NEWS

Hospital waste warning

The management and disposal of toxic waste by state hospitals is woefully inefficient and poses a serious public health risk, according to a damning report by Greece’s Ombudsman Giorgos Kaminis which was delivered to Prime Minister Costas Karamanlis and other high-ranking government officials yesterday. According to the report, the result of an investigation into six state hospitals across the country (including the Andreas Syngros and Aghios Savvas hospitals in Athens), there is no established procedure for the disposal of toxic medical waste and no temporary storage facilities allocated for such refuse. As a result, waste is often dumped into cardboard boxes and left in hospital corridors or inappropriate outdoor areas, the report said. Kaminis’s investigation also highlighted a significant lack of units for processing infected human waste (such as the urine and feces of patients with hepatitis) which is sent directly into the sewage system.

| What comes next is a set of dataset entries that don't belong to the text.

/-- The errors of an encode body are those of its row, and every error but `OutOfBits` leaves the state as it was. -/
theorem commandBody_refuses_enc {i : Instr} (hi : modeNeeded i = some .enc) (hfits : CountedFits i) (s : State) :
    (commandBody i s).Raises fun k t => k ∈ possibleErrors i ∧ (k = .outOfBits ∨ t = s) := by
  have row : ∀ {r : Res Unit} {K : List Status}, r.Refuses s K → .outOfBits ∈ possibleErrors i → K ⊆ possibleErrors i →
      r.yieldNone.Raises fun k t => k ∈ possibleErrors i ∧ (k = .outOfBits ∨ t = s) := by
    intro r K h hout hK
    refine (yield_raises h).mono fun k t hk => ?_
    rcases hk with rfl | ⟨hk, rfl⟩
    · exact ⟨hout, .inl rfl⟩
    · exact ⟨hK hk, .inr rfl⟩
  cases i <;> cases hi
  case encBool f => exact row ((writeBit_raises f s).refuses s []) (by simp [possibleErrors]) (by simp)
  case encBits n v => exact row (writeBits_refuses n v s) (by simp [possibleErrors]) (by simp [possibleErrors])
  case encAlign => exact yield_raises (raises_iff.2 fun _ _ e => absurd e writeAlign_ne_raised)
  case encNslen v => exact row (encNslen_refuses v s) (by simp [possibleErrors]) (by simp [possibleErrors])
  case encClen v lb ub => exact row (encClen_refuses v lb ub s) (by simp [possibleErrors]) (by simp [possibleErrors])
  case encUlen v => exact row (encUlen_refuses v s) (by simp [possibleErrors]) (by simp [possibleErrors])
  case encCwn v lb ub => exact row (encCwn_refuses v lb ub s) (by simp [possibleErrors]) (by simp [possibleErrors])
  case encScwn v lb => exact row (encScwn_refuses hfits s) (by simp [possibleErrors]) (by simp [possibleErrors])
  case encUwn v =>
    exact row ((writeCountedOctets_raises_of_lt hfits s).refuses s []) (by simp [possibleErrors]) (by simp)

/-- The errors of a command that needs a mode are those of its row. -/
theorem commandBody_raised_mem {i : Instr} (hi : modeNeeded i ≠ none) (hfits : CountedFits i) {s t : State} {k : Status}
    (h : commandBody i s = .raised k t) : k ∈ possibleErrors i := by
  rcases instr_kinds i with hdec | henc | rfl | ⟨n, rfl⟩
  · exact raises_iff.1 (commandBody_raises_dec hdec s) k t h
  · exact (raises_iff.1 (commandBody_refuses_enc henc hfits s) k t h).1
  · exact absurd rfl hi
  · exact absurd rfl hi

/-- A number of more than 128 bits ends with one of these three. -/
theorem commandBody_raises_of_not_fits {i : Instr} (h : ¬CountedFits i) (s : State) :
    (commandBody i s).RaisesIn [.outOfBits, .widthTooLarge, .valueOutOfRange] := by
  cases i with
  | encScwn value lb =>
    have hlarge : 2 ^ 128 ≤ value - lb := not_lt.1 h
    refine yield_raises ?_
    rw [encScwn_eq_counted (by omega)]
    exact writeCountedOctets_raises _ s
  | encUwn value => exact yield_raises (writeCountedOctets_raises value s)
  | _ => exact (h trivial).elim

theorem ok_not_mem_possibleErrors (i : Instr) : Status.ok ∉ possibleErrors i := by
  cases i <;> simp [possibleErrors]

theorem wrongMode_mem_possibleErrors {i : Instr} (hi : modeNeeded i ≠ none) : Status.wrongMode ∈ possibleErrors i := by
  cases i <;> simp_all [modeNeeded, possibleErrors]

/-- A body raises an error, never `OK`. -/
theorem commandBody_ne_raised_ok {i : Instr} (hi : modeNeeded i ≠ none) (hfits : CountedFits i) {s t : State} :
    commandBody i s ≠ .raised .ok t :=
  fun h => ok_not_mem_possibleErrors i (commandBody_raised_mem hi hfits h)

end Sys2Proof.Machine
end

section
/-! The statements on errors and refusals (60_exceptions.md section 1; 30_encoding.md R55;
42_length_determinant.md R112, R115). -/

namespace Sys2Proof.Machine

open Sys2Proof

/-- What a response says of the command that gave it, for a command that needs a mode. -/
theorem response_cases {i : Instr} {s t : State} {r : Response} (hi : modeNeeded i ≠ none)
    (he : exec i s = .next t) (hr : t.response = some r) :
    (r = ⟨.wrongMode, none⟩) ∨
      (∃ v u, commandBody i s = .done v u ∧ r = ⟨.ok, v⟩) ∨
      (∃ k u, commandBody i s = .raised k u ∧ r = ⟨k, none⟩ ∧ t = raiseError k u ∧ modeNeeded i = some s.mode) := by
  obtain ⟨m, hm⟩ := Option.ne_none_iff_exists'.1 hi
  rcases exec_cases hm he with ⟨-, rfl⟩ | ⟨-, v, u, hb, rfl⟩ | ⟨hmode, k, u, hb, rfl⟩ <;> cases hr
  · exact .inl rfl
  · exact .inr (.inl ⟨v, u, hb, rfl⟩)
  · exact .inr (.inr ⟨k, u, hb, rfl, rfl, hmode ▸ hm⟩)

/-- What a response says of a construction that gave it. -/
theorem response_cases_construction {i : Instr} {s t : State} {r : Response} (hi : modeNeeded i = none)
    (hs : s.response = none) (he : exec i s = .next t) (hr : t.response = some r) :
    r = ⟨.ok, none⟩ ∨ r = ⟨.outOfBits, none⟩ ∧ ∃ n, i = .initDec n := by
  rcases instr_kinds i with hdec | henc | rfl | ⟨n, rfl⟩
  · simp [hdec] at hi
  · simp [henc] at hi
  · cases he
    cases hr
    exact .inl rfl
  · rcases exec_initDec_cases n s with ⟨-, e⟩ | ⟨-, -, e⟩ | ⟨-, -, e⟩ <;> cases he.symm.trans e
    · cases hr
      exact .inr ⟨rfl, n, rfl⟩
    · cases hs.symm.trans hr
    · cases hr
      exact .inl rfl

/-- Settles O19: the mode test gives `WrongMode`, and the errors of each body are those of its row. -/
theorem commandsEndOnlyWithTheirStatuses : Obligations.CommandsEndOnlyWithTheirStatuses := by
  intro i s t r hwf hs he hr
  by_cases hi : modeNeeded i = none
  · rcases response_cases_construction hi hs he hr with rfl | ⟨rfl, n, rfl⟩
    · exact .inl rfl
    · exact .inr (by simp [possibleErrors])
  · rcases response_cases hi he hr with rfl | ⟨v, u, -, rfl⟩ | ⟨k, u, hb, rfl, -⟩
    · exact .inr (wrongMode_mem_possibleErrors hi)
    · exact .inl rfl
    · exact .inr (commandBody_raised_mem hi (countedFits_of_wellFormed hwf) hb)

theorem hasResult_eq_false {i : Instr} (hi : modeNeeded i ≠ some .dec) : hasResult i = false := by
  cases i <;> simp [modeNeeded, hasResult] at hi ⊢

/-- Settles O20: a body that yields gives a pattern as the opcode map says, and a decode body never raises `OK`. -/
theorem resultExactlyWhenOkAndDefined : Obligations.ResultExactlyWhenOkAndDefined := by
  intro i s t r hs he hr
  by_cases hi : modeNeeded i = none
  · have hres : hasResult i = false := hasResult_eq_false (by simp [hi])
    rcases response_cases_construction hi hs he hr with rfl | ⟨rfl, -⟩ <;> simp [hres]
  · rcases response_cases hi he hr with rfl | ⟨v, u, hb, rfl⟩ | ⟨k, u, hb, rfl, -⟩
    · simp
    · simp [commandBody_result hi hb]
    · by_cases hdec : modeNeeded i = some .dec
      · have hk : k ≠ .ok := fun e =>
          ok_not_mem_possibleErrors i (e ▸ raises_iff.1 (commandBody_raises_dec hdec s) k u hb)
        simp [hk]
      · simp [hasResult_eq_false hdec]

/-- Settles O21: both bodies test the range first, and below 65536 the constrained length is the whole number. -/
theorem invalidRangeMovesNoBit : Obligations.InvalidRangeMovesNoBit := by
  intro lb ub value s
  refine ⟨fun hm hr => exec_of_raised hm rfl (congrArg Res.yieldInt (decCwn_invalidRange hr s)),
    fun hm hr => exec_of_raised hm rfl (congrArg Res.yieldNone (encCwn_invalidRange hr s)), fun hm hr => ?_,
    fun hm hr => ?_⟩
  · have hbad : ¬RangeOK (range lb ub) := fun h => absurd h.1 (by omega)
    exact exec_of_raised hm rfl
      (congrArg Res.yieldInt ((decClen_eq_decCwn (by omega) s).trans (decCwn_invalidRange hbad s)))
  · have hbad : ¬RangeOK (range lb ub) := fun h => absurd h.1 (by omega)
    exact exec_of_raised hm rfl
      (congrArg Res.yieldNone ((encClen_eq_encCwn (by omega) s).trans (encCwn_invalidRange hbad s)))

/-- Only the constrained lengths have `UnsupportedRange` in their row. -/
theorem constrainedLength_of_unsupportedRange {i : Instr} (h : .unsupportedRange ∈ possibleErrors i) :
    (∃ lb ub, i = .decClen lb ub) ∨ ∃ value lb ub, i = .encClen value lb ub := by
  cases i <;> simp [possibleErrors] at h ⊢

/-- A body raises `UnsupportedRange` only as a constrained length with a range of 65536 or more. -/
theorem commandBody_unsupportedRange {i : Instr} (hi : modeNeeded i ≠ none) {s u : State}
    (h : commandBody i s = .raised .unsupportedRange u) :
    ∃ lb ub, 65536 ≤ range lb ub ∧ (i = .decClen lb ub ∨ ∃ value, i = .encClen value lb ub) := by
  by_cases hfits : CountedFits i
  · rcases constrainedLength_of_unsupportedRange (commandBody_raised_mem hi hfits h) with
      ⟨lb, ub, rfl⟩ | ⟨value, lb, ub, rfl⟩
    · refine ⟨lb, ub, not_lt.1 fun hlt => ?_, .inl rfl⟩
      simpa using raises_iff.1 (yield_raises (decClen_raises_of_lt hlt s)) _ u h
    · refine ⟨lb, ub, not_lt.1 fun hlt => ?_, .inr ⟨value, rfl⟩⟩
      simpa using raises_iff.1 (yield_raises (encClen_refuses_of_lt hlt s)) _ u h
  · simpa using raises_iff.1 (commandBody_raises_of_not_fits hfits s) _ u h

/-- Settles O22: the constrained lengths test for it first, and no other row has it. -/
theorem unsupportedRangeOnlyFromConstrainedLength : Obligations.UnsupportedRangeOnlyFromConstrainedLength := by
  have only : ∀ (i : Instr) (s t : State) (r : Option Pattern), s.response = none ∨ modeNeeded i ≠ none →
      exec i s = .next t → t.response = some ⟨.unsupportedRange, r⟩ →
      modeNeeded i = some s.mode ∧
        ∃ lb ub, 65536 ≤ range lb ub ∧ (i = .decClen lb ub ∨ ∃ value, i = .encClen value lb ub) := by
    intro i s t r hs he hr
    by_cases hi : modeNeeded i = none
    · rcases response_cases_construction hi (hs.resolve_right (not_not.2 hi)) he hr with e | ⟨e, -⟩ <;> cases e
    · rcases response_cases hi he hr with e | ⟨v, u, -, e⟩ | ⟨k, u, hb, e, -, hmode⟩ <;> cases e
      exact ⟨hmode, commandBody_unsupportedRange hi hb⟩
  refine ⟨fun lb ub value s => ⟨fun hm hr => ?_, fun hm hr => ?_, fun t r he hr => ?_, fun t r he hr => ?_⟩,
    fun i s t r hs he hr => ?_⟩
  · exact exec_of_raised hm rfl (congrArg Res.yieldInt (decClen_unsupported hr s))
  · exact exec_of_raised hm rfl (congrArg Res.yieldNone (encClen_unsupported hr s))
  · obtain ⟨-, _, _, -, e | ⟨_, e⟩⟩ := only _ s t r (.inr (by simp [modeNeeded])) he hr <;> cases e
  · obtain ⟨-, _, _, -, e | ⟨_, e⟩⟩ := only _ s t r (.inr (by simp [modeNeeded])) he hr <;> cases e
  · obtain ⟨hmode, lb, ub, hrange, rfl | ⟨value, rfl⟩⟩ := only i s t r hs he hr
    · exact ⟨lb, ub, hrange, .inl ⟨rfl, (Option.some.inj hmode).symm⟩⟩
    · exact ⟨lb, ub, hrange, .inr ⟨value, rfl, (Option.some.inj hmode).symm⟩⟩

The report reserved special criticism for the tendency of certain hospitals – including the university hospital in the Cretan port of Iraklion – to use antiquated furnaces to burn their waste, often without the appropriate license. Toxic medical waste is often not packaged properly when discarded, according to staff at Athens’s municipal incineration unit who complained to authorities after allegedly being pricked by used needles in mounds of refuse. The report also expresses concern about the emissions released by the incineration unit, as there have been no measurements of the atmospheric pollution these emissions may be causing. Another potential environmental risk is the allegedly unmonitored disposal of traces of silver and other heavy metals from hospitals’ radiology units. The Ombudsman has proposed the drafting of internal regulations to standardize the disposal of toxic waste from hospitals, the training of hospital staff in the safe management of such waste, the creation of temporary storage spaces for toxic waste in hospitals and the imposition of checks on procedures by the Health Ministry.